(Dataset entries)
/-- The increment of R113 is finite with sign bit 0: the product is, and a division by at least 1.0 does not raise its
magnitude. -/
theorem incrementOf_inRange {c : Config} (tame : tameFreq c = true) {sra : Word} (legal : sampleRateLegal sra = true)
    (n : Fin 128) :
    isFinite (incrementOf c (noteToFreq c n) sra) = true ∧ signBit (incrementOf c (noteToFreq c n) sra) = false := by
  have hpos := List.all_eq_true.1 c.freq_positive _ (noteToFreq_mem c n)
  simp only [isPositiveFinite, Bool.and_eq_true, Bool.not_eq_true'] at hpos
  obtain ⟨⟨hfreqFin, hfreqSign⟩, -⟩ := hpos
  obtain ⟨hLfin, hLsign, -, -⟩ := f32_L c
  obtain ⟨hsraFin, hsraSign, hsraUnits⟩ := sampleRateLegal_bounds legal
  have hprodFin := List.all_eq_true.1 tame _ (noteToFreq_mem c n)
  have hprodSign : signBit (fmul32 (noteToFreq c n) (f32 c.L)) = false := by
    rw [fmul32_finite hfreqFin hLfin, signBit_roundWord, hfreqSign, hLsign, bne_self_eq_false]
  have hsraPos : 0 < units sra := (Nat.two_pow_pos 149).trans_le hsraUnits
  have hsraZero : isZero sra = false := by
    rw [Bool.eq_false_iff, Ne, ← units_eq_zero]
    exact hsraPos.ne'
  unfold incrementOf
  generalize fmul32 (noteToFreq c n) (f32 c.L) = prod at *
  rw [fdiv32_finite hprodFin hsraFin hsraZero, hprodSign, hsraSign, isFinite_roundWord]
  refine ⟨?_, signBit_roundWord _ _ _⟩
  have hmag := (isFinite_iff prod).1 hprodFin
  refine Nat.lt_of_le_of_lt (roundMag_le_of_le hsraPos hmag.le ?_) hmag
  rw [← units_eq]
  exact Nat.mul_le_mul_left _ hsraUnits

/-! ### The voice file -/

theorem VoiceInv.congr {s t : State} (h : VoiceInv s) (hc : t.cfg = s.cfg) (hv : t.voices = s.voices) : VoiceInv t := by
  intro n
  rw [State.voice, hv, hc]
  exact h n

theorem VoiceInv.setVoice {s : State} (h : VoiceInv s) (n : Fin 128) {v : Voice} (hv : v.inRange s.cfg = true) :
    VoiceInv (s.setVoice n v) := by
  intro m
  by_cases hm : m = n
  · subst hm
    rwa [State.voice_setVoice_self, State.setVoice_cfg]
  · rw [State.voice_setVoice_ne _ _ hm, State.setVoice_cfg]
    exact h m

theorem voiceInv_of_silent {s : State} (h : s.voices = Vector.replicate 128 ⟨posZero, posZero⟩) : VoiceInv s := by
  intro n
  have hv : s.voice n = ⟨posZero, posZero⟩ := by simp [State.voice, h, Vector.get_eq_getElem]
  rw [hv]
  exact Voice.inRange_silent _

/-- `RENDER_RANGE` moves every active voice on by the range's length and no other (R115, R164). -/
theorem State.voice_renderRange (s : State) {a b : Nat} (hab : a ≤ b) (hb : b ≤ s.cfg.maxBlen) (m : Fin 128) :
    (s.renderRange a b).voice m
      = if s.isActive m = true then ⟨phaseAfter s.cfg (s.voice m) (b - a), (s.voice m).inc⟩ else s.voice m := by
  unfold State.renderRange
  split
  · next h =>
    subst h
    rw [Nat.sub_self]
    exact (ite_self _).symm
  · have hmix : SoundOnly s (s.mixVoices a b) :=
      mixVoices_induct (soundOnly_kept s s.chans a b) (Nat.succ_pos _) hab slots s (.refl s)
    obtain ⟨hcopy, -, -⟩ := (s.mixVoices a b).copyFrom_spec ((s.mixVoices a b).nch.toNat - 1) 1 one_pos hab
      (by rw [hmix.cfg]; exact hb)
    have hvoices := (foldl_mixVoice_spec slots slots_nodup s hab).1 m
    simp only [mem_slots, true_and] at hvoices
    rw [← hvoices, State.voice, State.copyChannels, hcopy]
    rfl

theorem VoiceInv.renderRange {s : State} (h : VoiceInv s) {a b : Nat} (hab : a ≤ b) (hb : b ≤ s.cfg.maxBlen) :
    VoiceInv (s.renderRange a b) := by
  intro m
  rw [s.voice_renderRange hab hb, (s.soundOnly_renderRange a b).cfg]
  split
  · exact phaseAfter_inRange (h m) _
  · exact h m

/-- The effect of an event keeps the voices in range: a `NOTE_ON` by its increment, the others by silence. -/
theorem VoiceInv.applyWord {s : State} (h : VoiceInv s) (tame : tameFreq s.cfg = true)
    (rate : sampleRateLegal s.sra = true) (e : EventWord) : VoiceInv (s.applyWord e) := by
  unfold State.applyWord
  split
  · split
    · next n hn =>
      obtain ⟨hphase, -⟩ := Voice.inRange_iff.1 (h n)
      exact h.setVoice n (Voice.inRange_iff.2 ⟨hphase, incrementOf_inRange tame rate n⟩)
    · exact h
  · split
    · split
      · exact h.setVoice _ (Voice.inRange_silent _)
      · exact h
    · rw [State.stopAll_eq]
      exact voiceInv_of_silent rfl

theorem State.blen_le_of_blockLegal {s : State} (h : s.blockLegal = true) : s.blen.toNat ≤ s.cfg.maxBlen := by
  simp only [State.blockLegal, Bool.and_eq_true, decide_eq_true_eq] at h
  exact h.1.2

/-- A turn keeps the voices in range: its sub-range and its event do. -/
theorem VoiceInv.turn {s : State} (h : VoiceInv s) (tame : tameFreq s.cfg = true) (hs : SeqInv s)
    (rendering : s.mode = .rendering) (ok : eventFault s.blen.toNat s.cur (s.evq s.k) = none) : VoiceInv s.turn := by
  obtain ⟨-, prepared, legal, -, -⟩ := hs.rendering rendering
  obtain ⟨-, inBlock, ordered, -⟩ := eventFault_none.1 ok
  have hsound := s.soundOnly_renderRange s.cur (evTs (s.evq s.k)).toNat
  have hrange := h.renderRange ordered (inBlock.trans (State.blen_le_of_blockLegal legal))
  exact hrange.applyWord (by rwa [hsound.cfg]) (by rw [hsound.sra]; exact hs.rate prepared) _

/-- Every change keeps the voices in range. -/
theorem Substep.voiceInv {s t : State} (hst : Substep s t) (tame : tameFreq s.cfg = true) (hs : SeqInv s)
    (h : VoiceInv s) : VoiceInv t := by
  cases hst with
  | io m r => exact h
  | reset n m => exact voiceInv_of_silent rfl
  | write v idle ht =>
    rw [State.writeElem_frame]
    exact h.congr rfl rfl
  | postPrepare idle => exact h
  | postRender idle noFault => exact h
  | fault hc hi => exact h.congr (State.raiseFault_cfg _ _ _) (State.raiseFault_voices _ _ _)
  | prepare legal =>
    rw [State.prepare_legal legal]
    exact voiceInv_of_silent rfl
  | begin entered prepared legal events => exact h
  | turn rendering hk ok => exact h.turn tame hs rendering ok
  | finish rendering =>
    obtain ⟨-, -, legal, -, inBlock⟩ := hs.rendering rendering
    exact h.renderRange inBlock (State.blen_le_of_blockLegal legal)

/-- What keeps the voices in range from step to step: the ROM is tame, and the sequencer's state is sound. -/
structure VoicesSafe (s : State) : Prop where
  tame : tameFreq s.cfg = true
  seq : SeqInv s
  voices : VoiceInv s

theorem Substep.voicesSafe {s t : State} (hst : Substep s t) (h : VoicesSafe s) : VoicesSafe t where
  tame := by rw [hst.cfg]; exact h.tame
  seq := hst.seqInv h.seq
  voices := hst.voiceInv h.tame h.seq h.voices

/-- Settles O12: every change keeps the voices in range, given that the changes before it kept the sequencer's invariant
and the ROM. -/
theorem everyStepKeepsVoicesInRange : Obligations.EveryStepKeepsVoicesInRange := fun _ _ tame hs hv h =>
  ((step_substeps h).keep (fun _ _ => Substep.voicesSafe) ⟨tame, hs, hv⟩).voices

/-! ### Reset -/

/-- Settles O9: the sequencer's and the voices' invariants of a reset state are those a step's reset meets, and its RAMs
list no byte. -/
theorem resetMeetsTheInvariants : Obligations.ResetMeetsTheInvariants := fun c e m =>
  ⟨seqInv_resetOf c e m, ⟨rfl, fun _ hcell => absurd hcell List.not_mem_nil⟩, voiceInv_of_silent rfl⟩

end Sys2Proof.Machine
end

section
/-! The `STATUS` word (O46) and the writes of the configuration registers (O50). -/

namespace Sys2Proof.Machine

/-! ### `STATUS` -/

/-- Two words put together, as a number. -/
theorem toNat_append_eq {m n : Nat} (x : BitVec m) (y : BitVec n) : (x ++ y).toNat = x.toNat * 2 ^ n + y.toNat := by
  rw [BitVec.toNat_append, ← Nat.shiftLeft_add_eq_or_of_lt y.isLt, Nat.shiftLeft_eq]

/-- Settles O46: each part of the `STATUS` word weighs what the widths of the parts below it give. -/
theorem statusWordLayout : Obligations.StatusWordLayout := by
  intro s
  have hbusy : (BitVec.ofBool s.busy).toNat = if s.mode = .idle then 0 else 1 := by
    unfold State.busy
    cases s.mode <;> rfl
  have hfault : (BitVec.ofBool s.fault).toNat * 4 = if s.fault then 4 else 0 := by cases s.fault <;> rfl
  have hprepared : (BitVec.ofBool s.prepared).toNat * 2 = if s.prepared then 2 else 0 := by cases s.prepared <;> rfl
  rw [← hbusy, ← hfault, ← hprepared]
  simp only [State.status, toNat_append_eq, BitVec.toNat_ofNat]
  ring

/-! ### Register writes -/

/-- On the idle block a 4-byte write of an element that is not `CMD`, written or posted, takes the value and is answered
without an error (R55). -/
theorem step_writeElem {s : State} {off v : Word} {e : Elem} {rest : List Move} (idle : s.mode = .idle)
    (ht : target s.cfg off 4 = some e) (he : e ≠ .cmd)
    (hm : s.moves = .write off 4 v :: rest ∨ s.moves = .post off 4 v :: rest) :
    step s = .next ((({ s with moves := rest } : State).writeElem e v).answer 0) := by
  have hwrite (start : Word → State → Host.Outcome State Fault Refusal) :
      ({ s with moves := rest } : State).hostWrite start off 4 v
        = .next ((({ s with moves := rest } : State).writeElem e v).answer 0) := by
    simp [State.hostWrite, ht, State.busy, idle, he]
  rcases hm with hm | hm <;> simp only [step, State.popMove, hm, List.tail_cons, hwrite]

/-- Settles O50: the offsets of the four registers are those of R52, and a write of each takes its value. -/
theorem registerWritesLoadAnyPattern : Obligations.RegisterWritesLoadAnyPattern := by
  intro s v rest idle
  refine ⟨step_writeElem (e := .sr) idle ?_ (by decide), step_writeElem (e := .nch) idle ?_ (by decide),
    step_writeElem (e := .blen) idle ?_ (by decide), step_writeElem (e := .nev) idle ?_ (by decide)⟩
  all_goals rfl

end Sys2Proof.Machine
end

section
/-! The address map of R52, said once, and the RAM contents (O11): every write of the host or of a render lies inside the
two windows. -/

namespace Sys2Proof.Machine

/-! ### The address map -/

/-- The offsets at which R52 has an element. -/
def Elem.StandsAt (c : Config) (a : Nat) : Elem → Prop
  | .cmd => a = 0x0000
  | .status => a = 0x0004
  | .sr => a = 0x0008
  | .nch => a = 0x000C
  | .blen => a = 0x0010
  | .nev => a = 0x0014
  | .sra => a = 0x0018
  | .tlen => a = 0x001C
  | .nvoice => a = 0x0020
  | .maxch => a = 0x0024
  | .maxblen => a = 0x0028
  | .maxev => a = 0x002C
  | .phase n => a = 0x1000 + 8 * n.val
  | .inc n => a = 0x1004 + 8 * n.val
  | .table i => i < c.L ∧ a = 0x2000 + 4 * i
  | .freq n => n < 128 ∧ a = 0x3000 + 4 * n
  | .ram x => x = a ∧ inRam c a = true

# [PROBLEM DETAILS]
If a line in the entries contains the word "value", copy that line out.

# [RESPONSE BOX]
/-- On the idle block a 4-byte write of an element that is not `CMD`, written or posted, takes the value and is answered
/-- Settles O50: the offsets of the four registers are those of R52, and a write of each takes its value. -/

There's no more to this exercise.